• 18/05/2024

Bottega Veneta forma gli artigiani di domani

 Bottega Veneta forma gli artigiani di domani

Bottega Veneta

Bottega Veneta lancia una scuola per promuovere il talento: artigiani altamente qualificati indosseranno le vesti di professori per 50 studenti

La mano d’opera specializzata sta diventando sempre più difficile da trovare. Artigiani altamente qualificati che prima di diventare tali necessitano di una formazione continua e a sua volta specializzata. Tanto che in diversi settori si sta insinuando la paura di vedere sparire certe maestrie. Competenze uniche al mondo che rischiano di venire perdute se non trovano la corretta modalità per venire tramandate di generazione in generazione.

Un allarme realistico che vede alcuni brand, soprattutto nel settore lusso, protagonisti di una notevole rivoluzione del settore: per non perdere la manualità, le conoscenze e le capacità alla base delle loro creazioni, del loro brand, stanno aprendo scuole, accademie, dove i giovani possono imparare dai migliori maestri.

Bottega Veneta – Accademia Labor et Ingenium

Una nuova storia accademica che oggi coinvolge il mondo della moda. È infatti Bottega Veneta, azienda vicentina conosciuta in tutto il mondo, la nuova protagonista dell’insegnamento, sua l’Accademia Labor et Ingenium, nome scelto in omaggio ai valori fondanti del brand, presenti nello stemma originale “Labor et Ingenium, Mestiere e Creatività”.

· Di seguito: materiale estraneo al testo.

structure Kennel where
  slots : List KSlot
  carry : List (Nat × Nat)
  dirty : List Bool
  writing : Option KWrite
  queue : List KWrite
  lastWrite : List (Option Nat)
  period : List Nat
  writeTimes : List (List Int)
  deriving DecidableEq, Repr, Inhabited

/-! ## Cumaslink (18) -/

/-- What leaves a Cumaslink port: a frame with its bytes after the header, or a symbol (18 R387, R391). -/
inductive ClOut where
  | frame (type : Nat) (hdr : ClHdr) (flags : Nat) (payload : List Byte)
  | tick (no : W32) (hops depth : W16) (acc : W32) (badCrc : Bool)
  | time (ns : W64) (badCrc : Bool)
  | delayReq (seq : Byte)
  | delayRsp (seq : Byte)
  | credit (rsp : Bool) (freed : Byte)
  | portId (role flags : Nat) (addr : W16)
  deriving DecidableEq, Repr, Inhabited

/-- A frame waiting for a transmit port (18 R393, R395): `queue` 0 forwarded RSP, 1 local RSP, 2 forwarded REQ,
3 local REQ; `hold` is the receive buffer it holds. -/
structure ClFrame where
  queue : Nat
  out : ClOut
  hold : Option Hold
  deriving DecidableEq, Repr, Inhabited

/-- One port (18 R393 to R395, R407). Sent and freed counts are modulo 256: `sent` frames sent, `freed` the last
FREED received, `own` the buffers this end has freed, `ids` the PORT_IDs sent in this training. `wire` is the model's record of what
leaves the port, oldest first, each with the instant from which it may leave, in 1/64 ns. -/
structure ClPort where
  state : Nat
  reason : Nat
  since : Nat
  idRun : Nat
  sentReq : Byte
  sentRsp : Byte
  freedReq : Byte
  freedRsp : Byte
  ownReq : Byte
  ownRsp : Byte
  queue : List ClFrame
  token : Nat
  wire : List (Int × ClOut)
  ids : Nat
  tx : W32
  rx : W32
  deriving DecidableEq, Repr, Inhabited

/-- A census report recorded at the root (18 R402). -/
structure ClReport where
  index : W32
  paddr : W16
  pset : Bool
  serial : W64
  deriving DecidableEq, Repr, Inhabited

/-- Cumaslink (18). `timeNs` is TIME_NS, `timeOwn` with `timeHalf` the time this device counts itself, `tickNo` the number of the last
TICK received, `timeRx` the TIME that followed it, `enumHere` that the census has passed this node and its step 5 has not. -/
structure Cumaslink where
  cfg : Rec
  addr : Option W16
  addrPersistent : Bool
  denied : Bool
  index : W32
  routes : Sparse Nat
  holders : List (W16 × W64)
  ports : List ClPort
  discards : W32
  symErrors : W32
  bcastExecuted : W32
  enumNodes : W32
  depth : W16
  treeDepth : Nat
  depthDue : Option Nat
  cableUp : Nat
  exchanges : List Nat
  reqSeq : Byte
  timeNs : W64
  timeOwn : W64
  timeHalf : Bool
  tickNo : W32
  timeRx : Option (W32 × W64)
  timeSet : Option (Nat × W64 × Bool)
  tickRx : Option (W32 × Int)
  enumRunning : Bool
  enumAt : Nat
  enumHere : Bool
  enumFirst : W16
  reports : List ClReport
  kept : List W16
  tokenPort : Option Nat
  addressed : Nat
  deriving DecidableEq, Repr, Inhabited

/-! ## Content store (19), effect bus (20) -/

/-- A play state of a layer (19 R419). `startAt` counts the boundaries to the start, `sinceStart` those since. -/
structure Play where
  clip : Nat
  startAt : Nat
  sinceStart : Nat
  started : Bool
  first : Nat
  loop : Bool
  stage : Nat
  landed : List Nat
  bad : List Nat
  bytes : Nat
  deriving DecidableEq, Repr, Inhabited

/-- A cue list on a player (19 R423). `startAt` counts the boundaries to the start, `ticks` those since. -/
structure Player where
  clip : Nat
  entries : List (Nat × List Byte)
  next : Nat
  startAt : Nat
  late : Bool
  ticks : Nat
  started : Bool
  deriving DecidableEq, Repr, Inhabited

/-- What an NVMe operation serves (19 R411, R417): `command` the opcode and key of a parked command, `points` the queued segment of a
head and its first point read, `tidy` the records that mount frees. -/
inductive NvmeUse where
  | command (op key : Nat)
  | clipFrame (layer clip frame : Nat)
  | points (head no point : Nat)
  | tidy
  deriving DecidableEq, Repr, Inhabited

/-- One NVMe command of an operation (19 R410): Read or Write of a run of LBAs, a Write with the address in host memory of its data
where they come from there; Flush; Dataset Management (deallocate). -/
inductive DriveStep where
  | data (write : Bool) (lba lbas : Nat) (host : Option Nat)
  | flush
  | dealloc (lba lbas : Nat)
  deriving DecidableEq, Repr, Inhabited

/-- An operation on the drive: its NVMe commands not issued yet in `todo`, `tags` of them in flight, with `barrier` while the one in
flight is a Flush; `phase` 1 is the write of a record whose content has been read back; `status` of the first that failed. -/
structure NvmeOp where
  use : NvmeUse
  todo : List DriveStep
  tags : Nat
  barrier : Bool
  phase : Nat
  status : Nat
  deriving DecidableEq, Repr, Inhabited

/-- The content store (19 R410 to R424). `unit` is the most LBAs that one NVMe command moves, `slots` the commands that its queues
hold. -/
structure ContentStore where
  state : Nat
  reason : Nat
  blocks : Nat
  mountFreed : W32
  readErrors : W32
  poolAddr : Nat
  poolBytes : Nat
  readBudget : Nat
  table : List (Nat × Rec)
  superSeq : W32
  volumeId : W64
  plays : List (Option Play)
  playWait : List (Option Play)
  players : List (Option Player)
  ops : List NvmeOp
  unit : Nat
  slots : Nat
  rings : List Nat
  deriving DecidableEq, Repr, Inhabited

/-- One effect output (20 R426 to R435). Buffers hold four bytes per pixel. -/
structure EffectOut where
  record : Rec
  recWait : Option Rec
  pattern : Rec
  staging : Sparse Byte
  pending : Sparse Byte
  full : Bool
  output : Sparse Byte
  running : Bool
  startWait : Option Nat
  stopWait : Option Nat
  engineAt : Nat
  sentAt : Nat
  sending : Option Nat
  cutOff : Bool
  zeroSent : Bool
  frames : W32
  skipped : W32
  deriving DecidableEq, Repr, Inhabited

structure EffectBus where
  outs : List EffectOut
  silentSince : Nat
  deriving DecidableEq, Repr, Inhabited

/-! ## Security (21) and boot (22) -/

/-- An owner key slot in OTP (21 R443). -/
structure OwnerKey where
  enrolled : Bool
  revoked : Bool
  key : Rec
  deriving DecidableEq, Repr, Inhabited

/-- An open service session (21 R444, R445). -/
structure Session where
  no : W32
  cl : Bool
  slot : Nat
  scope : Nat
  endsAt : Nat
  deriving DecidableEq, Repr, Inhabited

structure Security where
  owners : List OwnerKey
  fwRevoked : Nat
  secMin : Nat
  nonce : Option (Rec × Nat)
  session : Option Session
  sessionNext : W32
  failures : Nat
  lockUntil : Option Nat
  halted : Bool
  deriving DecidableEq, Repr, Inhabited

/-- The flash and the boot record (22 R463, R464), and what the boot of the running image was. -/
structure Boot where
  porstLow : Bool
  flash : Sparse Byte
  slot : Option Nat
  trial : Bool
  fallback : Bool
  reverted : Bool
  empty : Nat
  restart : Nat
  cause : Nat
  startAt : Nat
  released : Nat
  deriving DecidableEq, Repr, Inhabited

/-- The whole state. `now` counts tu since power-on reset (00 R9, 12 R260). `free` is the model's own counter of
free values taken (Config.free). `pending` is the queue of commands waiting, first in, first out. -/
structure State where
  now : Nat
  free : Nat
  pending : List Instr
  evq : EventQueue
  mbx : Mailbox
  tk : TickUnit
  com : CommitUnit
  fetch : FetchUnit
  col : ColourUnit
  chi : ChiselUnit
  pl : PlaneLink
  src : SourceUnit
  diag : DiagUnit
  con : Constancy
  heads : List Head
  axes : List Axis
  ios : List AxisIo
  show_ : ShowIo
  ck : Clocks
  th : Thermal
  cal : Calib
  pat : Patina
  ken : Kennel
  cl : Cumaslink
  cs : ContentStore
  epb : EffectBus
  sec : Security
  boot : Boot
  deriving DecidableEq, Repr, Inhabited

/-! ## The state after power-on reset

The state while PORST_N is still low: every register at the value the spec gives, 0 where R466 says so, or a value
that a log entry names. -/

def EventQueue.reset : EventQueue := { recs := [], seq := 0, lost := [] }

def Mailbox.reset : Mailbox :=
  { bar2 := [], cmdProd := 0, cmdCons := 0, rplProd := 0, rplCons := 0, flagCpuFault := false,
    flagRestarted := false, flagReplyLost := false, flagRconsInvalid := false, flagDbInvalid := false,
    busyCount := 0, repliesLost := 0, lostAtLink := 0, fwState := 0, maxWait := 20, remoteTimeout := 50,
    visible := [], doorbell := none, parked := [], remotes := [], clBox := [], clWait := [], tokenCl := false,
    ctr := ⟨0, 0, 0, 0, 0, 0, 0, 0, 0, 0⟩, linkUp := true, busMaster := false, memSpace := false,
    d3hot := false, ltrEnable := false }

/-- The default armature (22 R467): one DUMP slot of 6,666,666 tu, PTH_SETTLE 0, in the 528-byte buffer. -/
def defaultArmature : Rec :=
  [0x49, 1, 0, 0] ++ le 4 6666666 ++ le 4 0 ++ zeros 4 ++ le 4 6666666 ++ [2, 0, 0, 0] ++ zeros 504

def Cfg.reset : Cfg :=
  { mode := 0x49, armature := defaultArmature, layers := List.replicate 8 (zeros 96), filters := [],
    background := [0, 0, 0], allot := [12288, 1024, 1024, 2048],
    fetchCfg := le 2 80 ++ le 2 60 ++ [3, 0, 0, 0],
    colour := le 2 1000 ++ le 2 100 ++ le 2 1000 ++ le 2 0xC000 ++ [3, 5] ++ le 2 0 ++ zeros 4,
    matrix := [2 ^ 32, 0, 0, 0, 2 ^ 32, 0, 0, 0, 2 ^ 32] ++ List.replicate 15 0,
    tables := List.replicate 8 [], activeCast := 0, fallbackCast := 0xFF }

def TickUnit.reset : TickUnit :=
  { tick := 0, start := 0, eras := [], len := 6666666, prevLen := 6666666, dumpWas := [], open_ := false, slot := none, inSlot := none,
    wasSlot := none, slotAt := 0, pth := 0, syncUntil := 0,
    prio := zeros 4, syncInKind := 0, syncOutCtl := 0, syncOutWidth := 0, syncInDelay := 0,
    refs := List.replicate 3 ⟨false, [], 0, 0, []⟩, active := 4, reason := 0, track := 0, lockRun := 0,
    phaseErr := 0, stampLast := none, stampAge := 0, renumberDue := false }
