-- ==== Sys2Proof/Machine/Link.lean ====
section
/-! DEFINITION. The transmit side of the Cumaslink ports (18 R390 to R395): queues, credits, receive buffers and
routes. -/
namespace Sys2Proof.Machine

/-- Change one Cumaslink port. -/
def State.port (s : State) (p : Nat) (f : ClPort → ClPort) : State :=
  { s with cl := { s.cl with ports := upd s.cl.ports p f } }

/-- The port is UP (18 R407). -/
def State.portUp (s : State) (p : Nat) : Bool := (at_ s.cl.ports p).state == 2

/-- ROOT of CL_CONFIG (18 R384). -/
def State.isRoot (s : State) : Bool := bit (byteAt s.cl.cfg 0) 0

/-- The child ports that are up, CL_DN first (18 R385). -/
def State.childPorts (s : State) : List Nat := [1, 2].filter s.portUp

/-- Credits of a class held: 8 − ((sent − FREED) mod 256) (18 R394). -/
def ClPort.credits (q : ClPort) (rsp : Bool) : Nat :=
  let used := if rsp then (q.sentRsp - q.freedRsp).toNat else (q.sentReq - q.freedReq).toNat
  8 - used

/-- One discarded frame (18 R390, R392, R394). -/
def State.clDiscard (s : State) : State := { s with cl := { s.cl with discards := s.cl.discards + 1 } }

/-- A buffer is still held by a queued frame or by a command that waits for the mailbox (18 R393). -/
def State.held (s : State) (h : Hold) : Bool :=
  s.cl.ports.any (fun q => q.queue.any fun f => f.hold == some h) ||
    s.mbx.clBox.any (fun w => w.hold == some h) || s.mbx.clWait.any fun w => w.hold == some h

/-- An instant in 1/64 ns. -/
def clAt (t : Nat) : Int := 160 * (t : Int)

/-- Free a receive buffer and report it in a CREDIT symbol (18 R394). -/
def ClPort.free (q : ClPort) (now : Nat) (rsp : Bool) : ClPort :=
  if rsp then { q with ownRsp := q.ownRsp + 1, wire := q.wire ++ [(clAt now, .credit true (q.ownRsp + 1))] }
  else { q with ownReq := q.ownReq + 1, wire := q.wire ++ [(clAt now, .credit false (q.ownReq + 1))] }

/-- Free a frame's buffer once nothing holds it any longer. -/
def State.release (s : State) : Option Hold → State
  | none => s
  | some h => if s.held h then s else s.port h.port fun q => q.free s.now h.rsp

/-- The queue served next from the token on: the first of the four that holds a frame and has a credit (18 R395). -/
def ClPort.nextQueue (q : ClPort) : Option Nat :=
  ((List.range 4).map fun k => (q.token + k) % 4).find? fun k =>
    q.queue.any (fun f => f.queue == k) && decide (0 < q.credits (k < 2))

/-- One frame leaves a port, if one may (18 R393, R395). -/
def State.sendOne (s : State) (p : Nat) : State :=
  let q := at_ s.cl.ports p
  if q.state ≠ 2 then s else
  match q.nextQueue with
  | none => s
  | some k =>
    match q.queue.find? fun f => f.queue == k with
    | none => s
    | some f =>
      let s := s.port p fun q =>
        { q with
          queue := q.queue.erase f, token := (k + 1) % 4, tx := q.tx + 1, wire := q.wire ++ [(clAt s.now, f.out)],
          sentRsp := if k < 2 then q.sentRsp + 1 else q.sentRsp,
          sentReq := if k < 2 then q.sentReq else q.sentReq + 1 }
      s.release f.hold

/-- Every frame that may leave a port leaves it. -/
def State.pump (s : State) (p : Nat) : State :=
  (List.range (at_ s.cl.ports p).queue.length).foldl (fun s _ => s.sendOne p) s

/-- A frame waits for a port and leaves when it may. A port that is not up sends nothing, and the frame is
discarded. -/
def State.clSend (s : State) (p : Nat) (f : ClFrame) : State :=
  if s.portUp p then (s.port p fun q => { q with queue := q.queue ++ [f] }).pump p
  else s.clDiscard

/-- A symbol may leave a port that is up from an instant on (18 R387, R388). -/
def State.symbolAt (s : State) (p : Nat) (t : Int) (o : ClOut) : State :=
  if s.portUp p then s.port p fun q => { q with wire := q.wire ++ [(t, o)] } else s

/-- A symbol may leave a port that is up. -/
def State.symbol (s : State) (p : Nat) (o : ClOut) : State := s.symbolAt p (clAt s.now) o

/-- Where a frame routed to an address goes (18 R392). -/
inductive Route where
  | here
  | port (p : Nat)
  | nowhere
  deriving DecidableEq, Repr

/-- 18 R392: this node, else the route entry, else CL_UP, else nowhere at the root; never back out of the port of
arrival. -/
def State.route (s : State) (dest : W16) (arrived : Option Nat) : Route :=
  if s.cl.addr = some dest then .here
  else
    let e := spGet 0 s.cl.routes dest.toNat
    let out := if e ≠ 0 then some e else if s.isRoot then none else some 0
    match out with
    | none => .nowhere
    | some p => if arrived = some p then .nowhere else .port p

/-- The address fields of a frame this node sends (18 R390). -/
def State.ownHdr (s : State) (dest : W16) : ClHdr :=
  match s.cl.addr with
  | some a => ⟨true, a, dest⟩
  | none => ⟨false, 0, dest⟩

/-- The header of a frame sent on, with the SRC it came with (18 R390). -/
def srcHdr (src : Option W16) (dest : W16) : ClHdr := ⟨src.isSome, src.getD 0, dest⟩

/-- Send a local frame to an address; one that cannot be delivered is discarded and counted (18 R392). -/
def State.clSendTo (s : State) (dest : W16) (queue type : Nat) (payload : Rec) : State :=
  match s.route dest none with
  | .port p => s.clSend p ⟨queue, .frame type (s.ownHdr dest) 0 payload, none⟩
  | _ => s.clDiscard

end Sys2Proof.Machine
end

Una vera e propria scuola dove giovani con talento possono imparare i segreti del mestiere; un laboratorio per i dipendenti dell’azienda, i nuovi assunti e gli studenti esterni che, seguiti da maestri artigiani, potranno impegnarsi attivamente in attività di formazione, laboratori e lezioni.

Una cinquantina di studenti all’anno si ritroveranno a Montebello Vicentino, e presso un nuovo spazio dedicato a Povolaro Dueville, per imparare il mestiere dai maestri e, una volta completato il percorso formativo, avranno la garanzia di far parte di Bottega Veneta. Montebello Vicentino diventa quindi protagonista dell’artigianato grazie anche ai 5 maestri della casa di moda che per l’occasione si trasformeranno in insegnanti. Inoltre, potranno seguire le lezioni anche gli attuali dipendenti dell’azienda, interessati a programmi di aggiornamento e sviluppo.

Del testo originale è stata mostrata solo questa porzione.